--- Information given Enclosed Below ---

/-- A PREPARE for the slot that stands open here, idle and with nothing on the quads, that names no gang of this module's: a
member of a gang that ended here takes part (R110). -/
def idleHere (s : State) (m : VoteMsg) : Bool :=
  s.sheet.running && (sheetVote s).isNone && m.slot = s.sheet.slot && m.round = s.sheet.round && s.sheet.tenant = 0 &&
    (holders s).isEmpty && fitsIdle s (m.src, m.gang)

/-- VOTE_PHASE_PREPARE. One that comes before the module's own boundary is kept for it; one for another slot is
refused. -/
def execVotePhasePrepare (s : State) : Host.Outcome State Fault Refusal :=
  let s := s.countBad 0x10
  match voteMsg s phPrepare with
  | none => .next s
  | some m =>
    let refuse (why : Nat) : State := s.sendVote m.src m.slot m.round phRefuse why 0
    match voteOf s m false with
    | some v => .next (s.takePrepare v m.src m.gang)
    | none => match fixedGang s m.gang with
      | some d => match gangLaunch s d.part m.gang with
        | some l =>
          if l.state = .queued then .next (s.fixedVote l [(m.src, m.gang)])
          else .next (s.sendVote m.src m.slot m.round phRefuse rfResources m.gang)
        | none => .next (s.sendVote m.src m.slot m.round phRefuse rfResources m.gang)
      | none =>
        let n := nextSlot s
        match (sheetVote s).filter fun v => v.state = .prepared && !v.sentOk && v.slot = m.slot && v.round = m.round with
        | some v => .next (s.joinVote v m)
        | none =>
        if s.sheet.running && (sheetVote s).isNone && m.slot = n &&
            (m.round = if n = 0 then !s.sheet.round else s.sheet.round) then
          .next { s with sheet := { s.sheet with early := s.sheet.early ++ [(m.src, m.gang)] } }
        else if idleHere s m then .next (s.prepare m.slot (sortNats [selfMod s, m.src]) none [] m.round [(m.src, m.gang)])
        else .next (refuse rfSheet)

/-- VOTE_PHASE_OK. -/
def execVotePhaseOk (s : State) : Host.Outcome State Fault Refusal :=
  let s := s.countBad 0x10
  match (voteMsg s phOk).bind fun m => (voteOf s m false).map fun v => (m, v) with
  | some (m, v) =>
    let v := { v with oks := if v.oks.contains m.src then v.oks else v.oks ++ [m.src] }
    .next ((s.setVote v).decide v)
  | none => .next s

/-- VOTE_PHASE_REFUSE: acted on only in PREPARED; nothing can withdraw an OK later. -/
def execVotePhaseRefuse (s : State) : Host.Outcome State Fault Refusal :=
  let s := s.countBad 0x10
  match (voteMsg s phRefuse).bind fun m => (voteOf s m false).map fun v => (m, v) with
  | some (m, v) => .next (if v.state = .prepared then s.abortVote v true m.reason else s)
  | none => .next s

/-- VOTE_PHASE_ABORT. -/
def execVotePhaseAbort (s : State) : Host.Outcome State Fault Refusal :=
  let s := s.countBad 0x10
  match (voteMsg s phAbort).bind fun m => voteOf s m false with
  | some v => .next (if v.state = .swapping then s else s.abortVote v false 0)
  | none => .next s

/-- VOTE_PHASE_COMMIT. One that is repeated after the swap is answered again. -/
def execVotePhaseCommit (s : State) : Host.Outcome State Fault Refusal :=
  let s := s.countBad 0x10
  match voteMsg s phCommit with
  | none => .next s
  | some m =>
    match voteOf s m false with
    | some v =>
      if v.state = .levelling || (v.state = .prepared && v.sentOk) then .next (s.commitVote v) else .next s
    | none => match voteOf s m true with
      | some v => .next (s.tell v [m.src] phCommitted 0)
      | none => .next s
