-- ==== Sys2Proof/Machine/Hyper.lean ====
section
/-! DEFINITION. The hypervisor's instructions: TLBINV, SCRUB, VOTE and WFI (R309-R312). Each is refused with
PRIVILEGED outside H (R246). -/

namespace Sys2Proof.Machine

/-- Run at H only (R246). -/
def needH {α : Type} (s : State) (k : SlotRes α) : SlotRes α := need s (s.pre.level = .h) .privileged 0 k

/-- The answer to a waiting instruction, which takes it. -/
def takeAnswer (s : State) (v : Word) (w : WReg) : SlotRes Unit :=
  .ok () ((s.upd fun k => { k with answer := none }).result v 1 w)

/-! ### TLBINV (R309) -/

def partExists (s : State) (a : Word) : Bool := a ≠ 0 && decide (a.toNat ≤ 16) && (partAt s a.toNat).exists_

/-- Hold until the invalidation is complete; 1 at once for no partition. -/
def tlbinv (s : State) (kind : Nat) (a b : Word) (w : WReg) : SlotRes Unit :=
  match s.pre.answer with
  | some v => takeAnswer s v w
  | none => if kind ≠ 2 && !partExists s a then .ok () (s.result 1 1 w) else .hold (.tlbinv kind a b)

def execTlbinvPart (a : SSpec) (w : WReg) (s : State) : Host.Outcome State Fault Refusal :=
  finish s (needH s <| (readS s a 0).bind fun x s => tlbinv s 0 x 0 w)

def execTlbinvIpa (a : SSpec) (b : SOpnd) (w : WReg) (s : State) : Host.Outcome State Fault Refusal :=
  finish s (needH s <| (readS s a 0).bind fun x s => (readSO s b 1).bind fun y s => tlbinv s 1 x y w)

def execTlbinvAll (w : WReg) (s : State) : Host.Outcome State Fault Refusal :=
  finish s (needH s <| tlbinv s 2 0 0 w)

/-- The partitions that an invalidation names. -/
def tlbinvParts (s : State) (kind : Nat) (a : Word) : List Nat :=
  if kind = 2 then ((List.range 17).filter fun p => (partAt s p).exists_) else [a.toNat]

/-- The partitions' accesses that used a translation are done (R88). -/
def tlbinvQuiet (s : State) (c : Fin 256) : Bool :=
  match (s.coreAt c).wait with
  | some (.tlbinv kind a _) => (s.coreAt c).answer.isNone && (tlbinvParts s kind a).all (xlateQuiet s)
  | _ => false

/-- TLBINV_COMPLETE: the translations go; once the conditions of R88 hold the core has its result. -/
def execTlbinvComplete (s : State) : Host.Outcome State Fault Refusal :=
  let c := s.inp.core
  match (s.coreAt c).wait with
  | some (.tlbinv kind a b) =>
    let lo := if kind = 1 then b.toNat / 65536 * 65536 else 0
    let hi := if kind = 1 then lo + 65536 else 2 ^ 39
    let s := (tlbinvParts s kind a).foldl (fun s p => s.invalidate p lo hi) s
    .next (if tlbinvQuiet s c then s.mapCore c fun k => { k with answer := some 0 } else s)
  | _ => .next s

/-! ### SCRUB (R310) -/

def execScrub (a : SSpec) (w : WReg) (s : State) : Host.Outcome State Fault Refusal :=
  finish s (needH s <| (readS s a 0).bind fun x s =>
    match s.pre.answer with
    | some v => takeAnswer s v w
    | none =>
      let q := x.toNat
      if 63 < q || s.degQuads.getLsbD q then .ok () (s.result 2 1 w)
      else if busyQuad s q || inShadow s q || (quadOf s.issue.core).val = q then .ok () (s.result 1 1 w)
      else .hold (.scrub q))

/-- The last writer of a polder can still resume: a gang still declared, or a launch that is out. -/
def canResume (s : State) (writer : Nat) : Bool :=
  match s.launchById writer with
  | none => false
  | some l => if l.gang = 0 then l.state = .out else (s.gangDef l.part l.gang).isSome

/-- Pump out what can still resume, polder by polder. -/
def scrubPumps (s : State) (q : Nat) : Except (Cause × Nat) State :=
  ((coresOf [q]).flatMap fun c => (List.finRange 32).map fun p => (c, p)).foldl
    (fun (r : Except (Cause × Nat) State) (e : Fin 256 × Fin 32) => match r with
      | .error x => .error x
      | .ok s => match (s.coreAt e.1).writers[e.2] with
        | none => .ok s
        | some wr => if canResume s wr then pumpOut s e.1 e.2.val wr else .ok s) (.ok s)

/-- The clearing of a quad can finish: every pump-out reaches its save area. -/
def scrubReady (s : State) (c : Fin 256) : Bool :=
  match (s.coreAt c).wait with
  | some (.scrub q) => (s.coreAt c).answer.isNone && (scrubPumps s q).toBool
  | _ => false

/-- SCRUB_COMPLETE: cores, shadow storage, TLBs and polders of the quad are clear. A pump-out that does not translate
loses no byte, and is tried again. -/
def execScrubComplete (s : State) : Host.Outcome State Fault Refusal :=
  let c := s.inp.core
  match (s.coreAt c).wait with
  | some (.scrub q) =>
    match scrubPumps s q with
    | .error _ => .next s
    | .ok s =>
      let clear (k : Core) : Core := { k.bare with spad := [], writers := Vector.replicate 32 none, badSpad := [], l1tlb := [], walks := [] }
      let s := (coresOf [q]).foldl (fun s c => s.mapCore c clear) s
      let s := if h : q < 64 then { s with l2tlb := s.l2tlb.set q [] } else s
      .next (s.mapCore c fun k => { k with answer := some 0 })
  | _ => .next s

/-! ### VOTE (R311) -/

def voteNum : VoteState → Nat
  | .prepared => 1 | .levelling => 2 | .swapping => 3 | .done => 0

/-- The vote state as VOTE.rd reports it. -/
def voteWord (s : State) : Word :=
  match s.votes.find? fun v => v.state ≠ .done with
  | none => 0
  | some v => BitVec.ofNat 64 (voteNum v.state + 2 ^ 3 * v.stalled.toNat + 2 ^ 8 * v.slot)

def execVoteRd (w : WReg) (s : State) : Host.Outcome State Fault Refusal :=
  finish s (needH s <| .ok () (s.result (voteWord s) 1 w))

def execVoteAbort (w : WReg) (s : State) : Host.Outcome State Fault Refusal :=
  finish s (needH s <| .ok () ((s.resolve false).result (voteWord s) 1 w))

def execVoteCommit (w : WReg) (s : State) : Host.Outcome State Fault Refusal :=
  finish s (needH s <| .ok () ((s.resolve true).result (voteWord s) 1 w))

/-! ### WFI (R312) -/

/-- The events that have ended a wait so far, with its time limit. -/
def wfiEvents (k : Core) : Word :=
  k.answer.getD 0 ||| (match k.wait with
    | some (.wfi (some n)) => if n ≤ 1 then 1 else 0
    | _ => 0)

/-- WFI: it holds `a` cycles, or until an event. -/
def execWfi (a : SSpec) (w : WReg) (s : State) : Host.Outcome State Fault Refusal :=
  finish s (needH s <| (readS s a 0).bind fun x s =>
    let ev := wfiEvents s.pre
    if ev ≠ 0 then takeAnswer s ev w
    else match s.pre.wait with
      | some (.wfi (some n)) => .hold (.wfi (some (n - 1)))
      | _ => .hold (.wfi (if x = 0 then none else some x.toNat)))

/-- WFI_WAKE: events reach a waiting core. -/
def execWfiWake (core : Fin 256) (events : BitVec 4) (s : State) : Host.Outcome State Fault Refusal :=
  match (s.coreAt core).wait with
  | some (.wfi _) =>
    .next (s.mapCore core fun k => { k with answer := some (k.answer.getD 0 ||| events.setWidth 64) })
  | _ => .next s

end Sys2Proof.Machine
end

--- End of Enclosed Information given ---

What is expected →
Every line of the records that includes the word "abortVote" should be gathered.

Response box →
  | some (m, v) => .next (if v.state = .prepared then s.abortVote v true m.reason else s)
  | some v => .next (if v.state = .swapping then s else s.abortVote v false 0)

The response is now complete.